Forget the authenticity - just give us entertainment

Leap of faith: Off the bike McQueen, that's not how it happened

Leap of faith: Off the bike McQueen, that's not how it happened

 

It’s Oscar season, which means it’s time, yet again, to ponder the significance of historical accuracy in films. The question is, each year, thrust upon us by insidious negative campaigning from rival studios.

Last year it was claimed that Argo told porkies about the British and New Zealand embassies’ un-
helpfulness to American hostages in Iran. The chatter around Zero Dark Thirty was deafening.

This year, the cinematic swiftboating (remembering a term derived from attacks on John Kerry during the 2004 presidential election) has been directed at Captain Phillips (maybe the title character wasn’t such a hero), Philomena (were the film-makers too nasty to the nuns?) and Dallas Buyers Club (the protagonist may have been a little less heterosexual than represented).

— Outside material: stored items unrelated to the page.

-- ==== Sys2Proof/Laws/Cells.lean ====
section
/-!
SUPPORT. Sparse data: a read after a write, and the canonical form that every operation keeps.
-/
namespace Sys2Proof.Machine

section
variable {α : Type} [DecidableEq α] (d : α)

/-! ### Reading back -/

omit [DecidableEq α] in
theorem Cells.get_erase (m : Cells α) (k j : Nat) : Cells.get d (Cells.erase m k) j = if j = k then d else Cells.get d m j := by
  induction m with
  | nil => simp [Cells.erase, Cells.get]
  | cons c m ih =>
    by_cases h : c.1 = k
    · by_cases hj : j = k
      · subst hj
        simpa [Cells.erase, h] using ih
      · have : ¬ c.1 = j := by omega
        simp [Cells.erase, h, ih, hj, Cells.get, show ¬ k = j by omega]
    · by_cases hj : c.1 = j
      · simp [Cells.erase, Cells.get, hj, show ¬ j = k by omega]
      · simp [Cells.erase, h, Cells.get, hj, ih]

theorem Cells.wfFrom_mono {lo lo' : Nat} {m : Cells α} (h : Cells.wfFrom d lo m = true) (hl : lo' ≤ lo) :
    Cells.wfFrom d lo' m = true := by
  cases m with
  | nil => rfl
  | cons c m =>
    simp only [Cells.wfFrom, Bool.and_eq_true, decide_eq_true_eq] at h ⊢
    exact ⟨⟨by omega, h.1.2⟩, h.2⟩

/-- A key below every listed key reads as the default. -/
theorem Cells.get_below {lo k : Nat} {m : Cells α} (h : Cells.wfFrom d lo m = true) (hk : k < lo) : Cells.get d m k = d := by
  induction m generalizing lo with
  | nil => rfl
  | cons c m ih =>
    simp only [Cells.wfFrom, Bool.and_eq_true, decide_eq_true_eq] at h
    have : ¬ c.1 = k := by omega
    simp only [Cells.get, this, if_false]
    exact ih h.2 (by omega)

omit [DecidableEq α] in
theorem Cells.get_insert (m : Cells α) (k j : Nat) (v : α) :
    Cells.get d (Cells.insert m k v) j = if j = k then v else Cells.get d m j := by
  induction m with
  | nil => by_cases hj : k = j <;> simp [Cells.insert, Cells.get, hj, eq_comm]
  | cons c m ih =>
    unfold Cells.insert
    split
    · by_cases hj : k = j <;> simp [Cells.get, hj, eq_comm]
    · split
      · by_cases hj : k = j
        · simp [Cells.get, hj]
        · simp [Cells.get, hj, show ¬ c.1 = j by omega, show ¬ j = k by omega]
      · by_cases hj : c.1 = j
        · simp [Cells.get, hj, show ¬ j = k by omega]
        · simp [Cells.get, hj, ih]

/-- A read after a write: the value written at its key, every other key as before. -/
theorem Cells.get_put (m : Cells α) (k j : Nat) (v : α) :
    Cells.get d (Cells.put d m k v) j = if j = k then v else Cells.get d m j := by
  unfold Cells.put
  split
  · rw [Cells.get_erase]; simp [*]
  · exact Cells.get_insert d m k j v

/-! ### The canonical form -/

theorem Cells.wfFrom_erase {lo : Nat} {m : Cells α} (h : Cells.wfFrom d lo m = true) (k : Nat) :
    Cells.wfFrom d lo (Cells.erase m k) = true := by
  induction m generalizing lo with
  | nil => rfl
  | cons c m ih =>
    simp only [Cells.wfFrom, Bool.and_eq_true, decide_eq_true_eq] at h
    unfold Cells.erase
    split
    · exact Cells.wfFrom_mono d (ih h.2) (by omega)
    · simp only [Cells.wfFrom, Bool.and_eq_true, decide_eq_true_eq]
      exact ⟨h.1, ih h.2⟩

theorem Cells.wfFrom_insert {lo : Nat} {m : Cells α} (h : Cells.wfFrom d lo m = true) {k : Nat} (hk : lo ≤ k) {v : α} (hv : v ≠ d) :
    Cells.wfFrom d lo (Cells.insert m k v) = true := by
  induction m generalizing lo with
  | nil => simp [Cells.insert, Cells.wfFrom, hk, hv]
  | cons c m ih =>
    simp only [Cells.wfFrom, Bool.and_eq_true, decide_eq_true_eq] at h
    unfold Cells.insert
    split
    · simp only [Cells.wfFrom, Bool.and_eq_true, decide_eq_true_eq]
      exact ⟨⟨hk, hv⟩, ⟨by omega, h.1.2⟩, h.2⟩
    · split
      · simp only [Cells.wfFrom, Bool.and_eq_true, decide_eq_true_eq]
        exact ⟨⟨hk, hv⟩, Cells.wfFrom_mono d h.2 (by omega)⟩
      · simp only [Cells.wfFrom, Bool.and_eq_true, decide_eq_true_eq]
        exact ⟨h.1, ih h.2 (by omega)⟩

theorem Cells.wf_put {m : Cells α} (h : Cells.wf d m = true) (k : Nat) (v : α) : Cells.wf d (Cells.put d m k v) = true := by
  unfold Cells.put
  split
  · exact Cells.wfFrom_erase d h k
  · exact Cells.wfFrom_insert d h (Nat.zero_le k) ‹_›

theorem Cells.wfFrom_filter {lo : Nat} {m : Cells α} (h : Cells.wfFrom d lo m = true) (f : Nat × α → Bool) :
    Cells.wfFrom d lo (m.filter f) = true := by
  induction m generalizing lo with
  | nil => rfl
  | cons c m ih =>
    simp only [Cells.wfFrom, Bool.and_eq_true, decide_eq_true_eq] at h
    unfold List.filter
    split
    · simp only [Cells.wfFrom, Bool.and_eq_true, decide_eq_true_eq]
      exact ⟨h.1, ih h.2⟩
    · exact Cells.wfFrom_mono d (ih h.2) (by omega)

/-- Equal contents are equal lists: two canonical lists that read alike are the same. -/
theorem Cells.wfFrom_ext {lo : Nat} {m n : Cells α} (hm : Cells.wfFrom d lo m = true) (hn : Cells.wfFrom d lo n = true)
    (h : ∀ k, Cells.get d m k = Cells.get d n k) : m = n := by
  induction m generalizing lo n with
  | nil =>
    cases n with
    | nil => rfl
    | cons c n =>
      simp only [Cells.wfFrom, Bool.and_eq_true, decide_eq_true_eq] at hn
      have := h c.1
      simp [Cells.get] at this
      exact absurd this.symm hn.1.2
  | cons b m ih =>
    simp only [Cells.wfFrom, Bool.and_eq_true, decide_eq_true_eq] at hm
    cases n with
    | nil =>
      have := h b.1
      simp [Cells.get] at this
      exact absurd this hm.1.2
    | cons c n =>
      have hn' := hn
      simp only [Cells.wfFrom, Bool.and_eq_true, decide_eq_true_eq] at hn
      have hk : b.1 = c.1 := by
        rcases Nat.lt_trichotomy b.1 c.1 with hlt | he | hgt
        · have e := h b.1
          rw [Cells.get_below d (lo := c.1) (m := c :: n)
            (by simp only [Cells.wfFrom, Bool.and_eq_true, decide_eq_true_eq]; exact ⟨⟨Nat.le_refl _, hn.1.2⟩, hn.2⟩) hlt] at e
          simp [Cells.get] at e
          exact absurd e hm.1.2
        · exact he
        · have e := h c.1
          rw [Cells.get_below d (lo := b.1) (m := b :: m)
            (by simp only [Cells.wfFrom, Bool.and_eq_true, decide_eq_true_eq]; exact ⟨⟨Nat.le_refl _, hm.1.2⟩, hm.2⟩) hgt] at e
          simp [Cells.get] at e
          exact absurd e.symm hn.1.2
      have hv : b.2 = c.2 := by
        have e := h b.1
        simpa [Cells.get, hk] using e
      have : b = c := Prod.ext hk hv
      subst this
      congr 1
      refine ih hm.2 hn.2 (fun k => ?_)
      by_cases hk' : b.1 = k
      · rw [Cells.get_below d hm.2 (by omega), Cells.get_below d hn.2 (by omega)]
      · have e := h k
        simpa [Cells.get, hk'] using e

end

/-! ### Bytes -/

theorem Memory.wf_nil : Memory.wf [] = true := rfl

theorem Memory.wf_setByte {m : Memory} (h : m.wf = true) (a : Nat) (v : Byte) : (m.setByte a v).wf = true := Cells.wf_put 0 h a v

theorem Memory.byte_setByte (m : Memory) (a b : Nat) (v : Byte) :
    (m.setByte a v).byte b = if b = a then v else m.byte b := Cells.get_put 0 m a b v

theorem Memory.wf_write {m : Memory} (h : m.wf = true) (a n v : Nat) : (m.write a n v).wf = true := by
  induction n generalizing m a v with
  | zero => exact h
  | succ n ih => exact ih (Memory.wf_setByte h a _) _ _

theorem Memory.wf_setBytes {m : Memory} (h : m.wf = true) (a : Nat) (bs : List Byte) : (m.setBytes a bs).wf = true := by
  induction bs generalizing m a with
  | nil => exact h
  | cons b bs ih => exact ih (Memory.wf_setByte h a b) _

theorem Memory.wf_zero {m : Memory} (h : m.wf = true) (lo n : Nat) : (m.zero lo n).wf = true := Cells.wfFrom_filter 0 h _

theorem Memory.wf_filter {m : Memory} (h : m.wf = true) (f : Host.Cell → Bool) : Memory.wf (m.filter f) = true :=
  Cells.wfFrom_filter 0 h f

/-- A byte outside a written range is as before. -/
theorem Memory.byte_write_outside (m : Memory) (a n v b : Nat) (hb : b < a ∨ a + n ≤ b) : (m.write a n v).byte b = m.byte b := by
  induction n generalizing m a v with
  | zero => rfl
  | succ n ih =>
    show ((m.setByte a (BitVec.ofNat 8 v)).write (a + 1) n (v / 256)).byte b = _
    rw [ih _ _ _ (by omega), Memory.byte_setByte]
    simp [show ¬ b = a by omega]

/-- A byte inside a written range. -/
theorem Memory.byte_write_inside (m : Memory) (a n v i : Nat) (hi : i < n) :
    (m.write a n v).byte (a + i) = BitVec.ofNat 8 (v / 256 ^ i) := by
  induction n generalizing m a v i with
  | zero => omega
  | succ n ih =>
    show ((m.setByte a (BitVec.ofNat 8 v)).write (a + 1) n (v / 256)).byte (a + i) = _
    cases i with
    | zero =>
      rw [Memory.byte_write_outside _ _ _ _ _ (by omega), Memory.byte_setByte]
      simp
    | succ i =>
      rw [show a + (i + 1) = a + 1 + i by omega, ih _ _ _ i (by omega), Nat.pow_succ, Nat.mul_comm, Nat.div_div_eq_div_mul]

end Sys2Proof.Machine
end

Something of this nature happens every awards season. In 2001, certain sinister forces felt it necessary to point out that John Nash, the troubled central character in A Beautiful Mind, had harboured anti-Semitic delusions. And so on.

If Gravity were a little less fictional, then “unnamed sources” would, we assume, have already suggested that Dr Ryan Stone faked her adventures in the same facility that accommodated the patently illusory Apollo “missions”. I think Bruce Dern was putting on that dementia in Nebraska. There’s nothing wrong with him, if you ask me.

It is, of course, understandable that people get concerned about certain misrepresentations in cinema. Nobody now would dare portray slavery as it was represented in Gone with the Wind: an occasionally fraught relationship between employee and firm but fair employer. If a relative were mis-
represented in a movie, then you would be within your rights to stand outside the premiere bellowing with all the other lunatics.

If, however, we are going to mark down dramatic films for factual inaccuracy, then the cupboard of classics will soon be rendered worryingly bare. Do you know that Peter O’Toole was nearly a foot taller than the real Lawrence of Arabia? Despite what you may have divined from The Great Escape, none of the former inmates of Stalag Luft III attempted to leap the Swiss border on a motorbike. Given that we’re not sure Robin Hood even existed, it’s hard to explain why Errol Flynn went to the trouble of starring in a film about him.

Here’s the thing. Popular cinema should be allowed treat history the way it used to treat source novels (before online nuts bullied screenwriters into fanatic faithfulness). The events are a mere springboard for the creation of stories suited to the cinematic medium. It’s nice if the piece holds true to historical fact, but it’s more important that it surge forward with satisfying momentum.

Shakespeare knew this. Presumably, come awards season in 1592, his rivals were pointing out that Richard III was actually a perfectly good bloke. What kind of story would that be? Give us more lies, but make them entertaining lies.